**WORK TO BE COMPLETED:** Which lines of the entries below contain the string "match"? Copy each one.

[Dataset entries]
theorem test_decode_fused :
    decodeBytes [0x03, 0x34] = .ok (.slo (.izx 0x34), []) ∧
    decodeBytes [0x33, 0x34] = .ok (.rla (.izy 0x34), []) ∧
    decodeBytes [0x5F, 0x34, 0x12] = .ok (.sre (.abx 0x1234), []) ∧
    decodeBytes [0x6F, 0x34, 0x12] = .ok (.rra (.abs 0x1234), []) ∧
    decodeBytes [0xDB, 0x34, 0x12] = .ok (.dcp (.aby 0x1234), []) ∧
    decodeBytes [0xE7, 0x34] = .ok (.isb (.zp 0x34), []) := by decide

theorem test_decode_undocumented_1 :
    decodeBytes [0xA3, 0x34] = .ok (.lax (.izx 0x34), []) ∧
    decodeBytes [0x87, 0x34] = .ok (.sax (.zp 0x34), []) ∧
    decodeBytes [0x0B, 0x34] = .ok (.anc 0x0B 0x34, []) ∧
    decodeBytes [0x4B, 0x34] = .ok (.asr 0x34, []) ∧
    decodeBytes [0x6B, 0x34] = .ok (.arr 0x34, []) ∧
    decodeBytes [0xCB, 0x34] = .ok (.sbx 0x34, []) ∧
    decodeBytes [0xBB, 0x34, 0x12] = .ok (.las 0x1234, []) ∧
    decodeBytes [0x8B, 0x34] = .ok (.ane 0x34, []) := by decide

theorem test_decode_undocumented_2 :
    decodeBytes [0xAB, 0x34] = .ok (.lxa 0x34, []) ∧
    decodeBytes [0xEB, 0x34] = .ok (.sbcEb 0x34, []) ∧
    decodeBytes [0x1A] = .ok (.nopImp 0x1A, []) ∧
    decodeBytes [0x89, 0x34] = .ok (.nopDop 0x89 (.imm 0x34), []) ∧
    decodeBytes [0xDC, 0x34, 0x12] = .ok (.nopTop 0xDC (.abx 0x1234), []) ∧
    decodeBytes [0x9F, 0x34, 0x12] = .ok (.sha (.aby 0x1234), []) ∧
    decodeBytes [0x9B, 0x34, 0x12] = .ok (.shs 0x1234, []) ∧
    decodeBytes [0x9E, 0x34, 0x12] = .ok (.shx 0x1234, []) := by decide

theorem test_decode_undocumented_3 :
    decodeBytes [0x9C, 0x34, 0x12] = .ok (.shy 0x1234, []) ∧
    decodeBytes [0xB2] = .ok (.jam 0xB2, []) := by decide

/-! ### Single steps -/

/-- The default start state of spec/95_test_vectors.md. -/
def start : State := { State.reset with pc := 0x8000 }

/-- What a test looks at after one step. -/
structure Seen where
  a : Byte
  x : Byte
  y : Byte
  sp : Byte
  pc : Addr
  p : Byte
  run : Run
  cond : Condition
  cycles : Nat
  accesses : List Access
  deriving DecidableEq, Repr

/-- One step, as far as a test looks at it. -/
def afterStep (s : State) : Option Seen :=
  match step s with
  | .next t => some ⟨t.a, t.x, t.y, t.sp, t.pc, t.flags.pack, t.run, t.cond, t.cycles, t.accesses⟩
  | .fault _ => none
  | .refused _ => none

/-- The state after one step. -/
def next (s : State) : State :=
  match step s with
  | .next t => t
  | .fault _ => s
  | .refused _ => s

/-- 95_test_vectors.md V57 izx wrap: `LDA ($FE,X)` (R110, R120). -/
theorem test_lda_v57 :
    afterStep { start with x := 0x01, pc := 0x8000, mem := [(0x0000, 0x12), (0x00FF, 0x34), (0x0100, 0x99), (0x1234, 0x77), (0x8000, 0xA1), (0x8001, 0xFE)] } =
      some ⟨0x77, 0x01, 0x00, 0xFD, 0x8002, 0x24, .running, .none, 6,
        [.read 0x8000 0xA1, .read 0x8001 0xFE, .read 0x00FF 0x34, .read 0x0000 0x12, .read 0x1234 0x77]⟩ := by decide

/-- 95_test_vectors.md V58 izx idx wrap: `LDA ($F0,X)` (R110, R120). -/
theorem test_lda_v58 :
    afterStep { start with x := 0x20, pc := 0x8000, mem := [(0x0011, 0x04), (0x0400, 0x88), (0x8000, 0xA1), (0x8001, 0xF0)] } =
      some ⟨0x88, 0x20, 0x00, 0xFD, 0x8002, 0xA4, .running, .none, 6,
        [.read 0x8000 0xA1, .read 0x8001 0xF0, .read 0x0010 0x00, .read 0x0011 0x04, .read 0x0400 0x88]⟩ := by decide

/-- 95_test_vectors.md V50 zpy wrap: `LDX $FF,Y` (R103, R121). -/
theorem test_ldx_v50 :
    afterStep { start with y := 0x01, pc := 0x8000, mem := [(0x0000, 0x33), (0x0100, 0x44), (0x8000, 0xB6), (0x8001, 0xFF)] } =
      some ⟨0x00, 0x33, 0x01, 0xFD, 0x8002, 0x24, .running, .none, 4,
        [.read 0x8000 0xB6, .read 0x8001 0xFF, .read 0x0000 0x33]⟩ := by decide

/-- 95_test_vectors.md V70 LDY abx: `LDY $02FF,X` (R122). -/
theorem test_ldy_v70 :
    afterStep { start with x := 0x01, pc := 0x8000, mem := [(0x0300, 0x90), (0x8000, 0xBC), (0x8001, 0xFF), (0x8002, 0x02)] } =
      some ⟨0x00, 0x01, 0x90, 0xFD, 0x8003, 0xA4, .running, .none, 5,
        [.read 0x8000 0xBC, .read 0x8001 0xFF, .read 0x8002 0x02, .read 0x0300 0x90]⟩ := by decide

/-- 95_test_vectors.md V63 sta izy: `STA ($10),Y` (R111, R123). -/
theorem test_sta_v63 :
    afterStep { start with a := 0x42, y := 0x01, pc := 0x8000, mem := [(0x0010, 0xFF), (0x0011, 0x02), (0x8000, 0x91), (0x8001, 0x10)] } =
      some ⟨0x42, 0x00, 0x01, 0xFD, 0x8002, 0x24, .running, .none, 6,
        [.read 0x8000 0x91, .read 0x8001 0x10, .read 0x0010 0xFF, .read 0x0011 0x02, .write 0x0300 0x42]⟩ := by decide
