-- ==== Sys2Proof/Machine/Flags.lean ====
section
/-!
DEFINITION. The block has no flags or condition codes (10_state.md R23). Its status is the lifecycle and the result of each
command; this file holds the predicates of the state that the rules name, the lifecycle update and the numeric result codes.
-/
namespace Sys2Proof.Machine

/-- `readback_ok` (10_state.md R38): unlocked, R0 known, and MUXOUT_LD_SEL clear. -/
def readbackOk (s : State) : Bool :=
  (match s.life with
   | .READBACK_UNLOCKED => true
   | .CONFIGURED => true
   | .RAMPING => true
   | .RESET => false
   | .READBACK_LOCKED => false) &&
  (match regGet s.x 0 with
   | some w => !w[2]
   | none => false)

/-- The condition of the calibration-enable write hazard (70_reset_and_hazards.md R271): a ramp register, with FCAL_EN 1 or not
known. -/
def fcalHazard (a : Nat) (s : State) : Bool :=
  decide (a ∈ rampRegs s.cfg) &&
  (match regGet s.x 0 with
   | some w => w[3]
   | none => true)

/-- `rise(old, v)` where R0's old content decides it (44_lifecycle.md R213); `none` where it does not: the old word is not known
and FCAL_EN is written as 1. -/
def riseKnown (old : Option Word) (v : Word) : Option Bool :=
  match old with
  | some w => some (!w[3] && v[3])
  | none => if v[3] then none else some false

/-- `life_update(a, v, old)` (44_lifecycle.md R210), `edge` being whether this transaction was an FCAL_EN rising edge. -/
def lifeAfterWrite (life : Lifecycle) (a : Nat) (v : Word) (edge : Bool) : Lifecycle :=
  if a = 0 ∧ v[1] = true then .READBACK_LOCKED
  else match life with
    | .READBACK_LOCKED => if a = 0 ∧ v = unlockWord then .READBACK_UNLOCKED else .READBACK_LOCKED
    | .READBACK_UNLOCKED => if a = 0 ∧ edge = true then .RAMPING else .CONFIGURED
    | .CONFIGURED => if a = 0 ∧ edge = true then .RAMPING else .CONFIGURED
    | .RAMPING => .RAMPING
    | .RESET => .RESET

/-- The numeric code of an error (60_exceptions.md R231). -/
def errorCode : BlockError → Byte
  | .addr _ => 0x01
  | .param _ _ => 0x02
  | .bus _ _ => 0x03

/-- The numeric code of a fault record (60_exceptions.md R233). -/
def faultCode : FaultRecord → Byte
  | .range _ _ => 0x81
  | .div0 _ => 0x82
  | .locked _ => 0x83
  | .reserved _ => 0x84
  | .readOnly _ => 0x85
  | .hazardFcal _ => 0x86
  | .hazardOrder => 0x87
  | .refused _ => 0xFF

/-- The code of a command's outcome: `OK` is 0x00 (60_exceptions.md R231, R233). -/
def resultCode : CommandResult → Byte
  | .ok _ => 0x00
  | .error e => errorCode e
  | .fault f => faultCode f
  | .refused => 0xFF

/-- Whether a record stops the run: a fault `F_*` does (60_exceptions.md R234), REFUSED does not (R237: it is a mark). -/
def isFault : FaultRecord → Bool
  | .refused _ => false
  | .range _ _ => true
  | .div0 _ => true
  | .locked _ => true
  | .reserved _ => true
  | .readOnly _ => true
  | .hazardFcal _ => true
  | .hazardOrder => true

/-- The first fault `F_*` recorded, if any: the run is stuck from it on (60_exceptions.md R234). -/
def stuckOn (s : State) : Option FaultRecord := s.faults.find? isFault

end Sys2Proof.Machine
end

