-- ==== Sys2Proof/Machine/Ramp.lean ====
section
/-!
DEFINITION. RampConfigurator, divider and output programming (43_ramp_configurator.md): the commands CONFIGURE_RAMP,
SET_DIVIDER and SET_OUTPUT_POWER.
-/
namespace Sys2Proof.Machine

/-- The register codes derived from a RampProgram (43_ramp_configurator.md R170 phase 2); never stored in the state (10_state.md
R21). -/
structure RampCodes where
  len : Int
  inc : Int
  thresh : Int
  limitHigh : Int
  limitLow : Int
deriving DecidableEq, Repr

/-- The written increment (43_ramp_configurator.md R173, 30_encoding.md R95): `2^30 - asc` when descending. -/
def writtenInc (asc : Int) (descending : Bool) : Int := if descending then incWrap - asc else asc

/-- Phase 2 of CONFIGURE_RAMP (43_ramp_configurator.md R170, R172 to R175): derive and validate, in the order of R170. It issues
no transaction. Where `f_pd` and the length are both 0 the fault names `f_pd` (log 13). -/
def deriveRamp (span duration thresholdHz : Rat) (descending : Bool) (fpd fvco : Rat) (s : State) : Reply RampCodes :=
  let p := duration * fpd
  (requireParam (decide (0 ≤ p ∧ p ≤ lenMax)) .ramp_len p s).andThen fun _ s₁ =>
  let len := cyclesOf duration fpd
  (faultIf (decide (fpd = 0)) (.div0 .f_pd) s₁).andThen fun _ s₂ =>
  (faultIf (decide (len = 0)) (.div0 .ramp_len) s₂).andThen fun _ s₃ =>
  let asc := incCode span fpd len
  (requireParam (decide (0 ≤ asc ∧ asc ≤ incMax)) .ramp_inc asc s₃).andThen fun _ s₄ =>
  let inc := writtenInc asc descending
  (requireParam (decide (0 ≤ inc ∧ inc ≤ incMax)) .ramp_inc inc s₄).andThen fun _ s₅ =>
  let thr := codeHz thresholdHz fpd
  (requireParam (decide (0 ≤ thr ∧ thr ≤ threshMax)) .recal_threshold thr s₅).andThen fun _ s₆ =>
  let hi := limitHighCode span fpd fvco
  let lo := limitLowCode span fpd fvco
  (requireParam (decide (0 ≤ hi ∧ hi < limitWrap)) .ramp_limit_high hi s₆).andThen fun _ s₇ =>
  (requireParam (decide (0 ≤ lo ∧ lo < limitWrap)) .ramp_limit_low lo s₇).andThen fun _ s₈ =>
  .ok ⟨len, inc, thr, hi, lo⟩ s₈

/-- The field writes of phase 3, in the order of 43_ramp_configurator.md R170 (steps 2 to 6 and 8; R176 to R178). -/
def rampWrites (p : Params) (freeRun : Bool) (c : RampCodes) : List (FieldId × Int) :=
  [(.RAMP_MANUAL, 0),
   (.RAMP0_NEXT_TRIG, if freeRun then p.codeNextTrigTimeout else p.codeNextTrigTrigA),
   (.RAMP_TRIGA, if freeRun then p.codeTrigADisabled else p.codeTrigARampclkRise),
   (.RAMP0_NEXT, p.codeNextRamp0),
   (.RAMP0_RST, 1),
   (.RAMP_TRIG_CAL, 0),
   (.LD_DLY, 0),
   (.RAMP_SCALE_COUNT, 1),
   (.QUICK_RECAL_EN, 1),
   (.RAMP0_LEN, c.len),
   (.RAMP0_INC, c.inc),
   (.RAMP_THRESH, c.thresh),
   (.RAMP_LIMIT_HIGH, c.limitHigh),
   (.RAMP_LIMIT_LOW, c.limitLow)]

/-- A sequence of FIELD_WRITEs; it ends at the first that does not complete. -/
def writeFields : List (FieldId × Int) → State → Reply Unit
  | [], s => .ok () s
  | (f, v) :: rest, s => (writeField f v s).andThen fun _ s₁ => writeFields rest s₁

/-- CONFIGURE_RAMP's phases (43_ramp_configurator.md R170): gate, read, derive and validate, write. -/
def configureRampOp (span duration thresholdHz : Rat) (descending freeRun : Bool) (s : State) : Reply Unit :=
  (checkReadback .configureRamp s).andThen fun _ s₁ =>
  (computeFpd s₁).andThen fun fpd s₂ =>
  (fvcoFrom fpd s₂).andThen fun fvco s₃ =>
  (deriveRamp span duration thresholdHz descending fpd fvco s₃).andThen fun codes s₄ =>
  writeFields (rampWrites s₄.cfg freeRun codes) s₄

/-- SET_DIVIDER (43_ramp_configurator.md R190): the range checks, the gate, then PLL_N high part first, PLL_NUM, PLL_DEN. -/
def setDividerOp (n num den : Int) (s : State) : Reply Unit :=
  (requireParam (decide (0 ≤ n ∧ n < 2 ^ 19)) .pll_n n s).andThen fun _ s₁ =>
  (requireParam (decide (0 ≤ num ∧ num < 2 ^ 32)) .pll_num num s₁).andThen fun _ s₂ =>
  (requireParam (decide (0 ≤ den ∧ den < 2 ^ 32)) .pll_den den s₂).andThen fun _ s₃ =>
  (checkReadback .setDivider s₃).andThen fun _ s₄ =>
  writeFields [(.PLL_N, n), (.PLL_NUM, num), (.PLL_DEN, den)] s₄

/-- The field of an output channel (43_ramp_configurator.md R195). -/
def powerField : Channel → FieldId
  | .A => .OUTA_PWR
  | .B => .OUTB_PWR

/-- SET_OUTPUT_POWER (43_ramp_configurator.md R195). Its F_LOCKED is FIELD_WRITE's and records the field (DESIGN CHOICE, log 18). -/
def setOutputPowerOp (channel : Channel) (level : Int) (s : State) : Reply Unit :=
  (requireParam (decide (0 ≤ level ∧ level ≤ s.cfg.outPwrMax)) .power_level level s).andThen fun _ s₁ =>
  writeField (powerField channel) level s₁

/-- CONFIGURE_RAMP (43_ramp_configurator.md R170). -/
def execConfigureRamp (span duration thresholdHz : Rat) (descending freeRun : Bool) (s : State) :
    Host.Outcome State Fault Refusal :=
  runCommand
    (fun s₀ => (configureRampOp span duration thresholdHz descending freeRun s₀).andThen fun _ s₁ => .ok .unit s₁) s

/-- SET_DIVIDER (43_ramp_configurator.md R190). -/
def execSetDivider (n num den : Int) (s : State) : Host.Outcome State Fault Refusal :=
  runCommand (fun s₀ => (setDividerOp n num den s₀).andThen fun _ s₁ => .ok .unit s₁) s

/-- SET_OUTPUT_POWER (43_ramp_configurator.md R195). -/
def execSetOutputPower (channel : Channel) (level : Int) (s : State) : Host.Outcome State Fault Refusal :=
  runCommand (fun s₀ => (setOutputPowerOp channel level s₀).andThen fun _ s₁ => .ok .unit s₁) s

end Sys2Proof.Machine
end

**RESULT BELOW:**
  match step s with
  match step s with
  (match s.life with
  (match regGet s.x 0 with
  (match regGet s.x 0 with
  match old with
  else match life with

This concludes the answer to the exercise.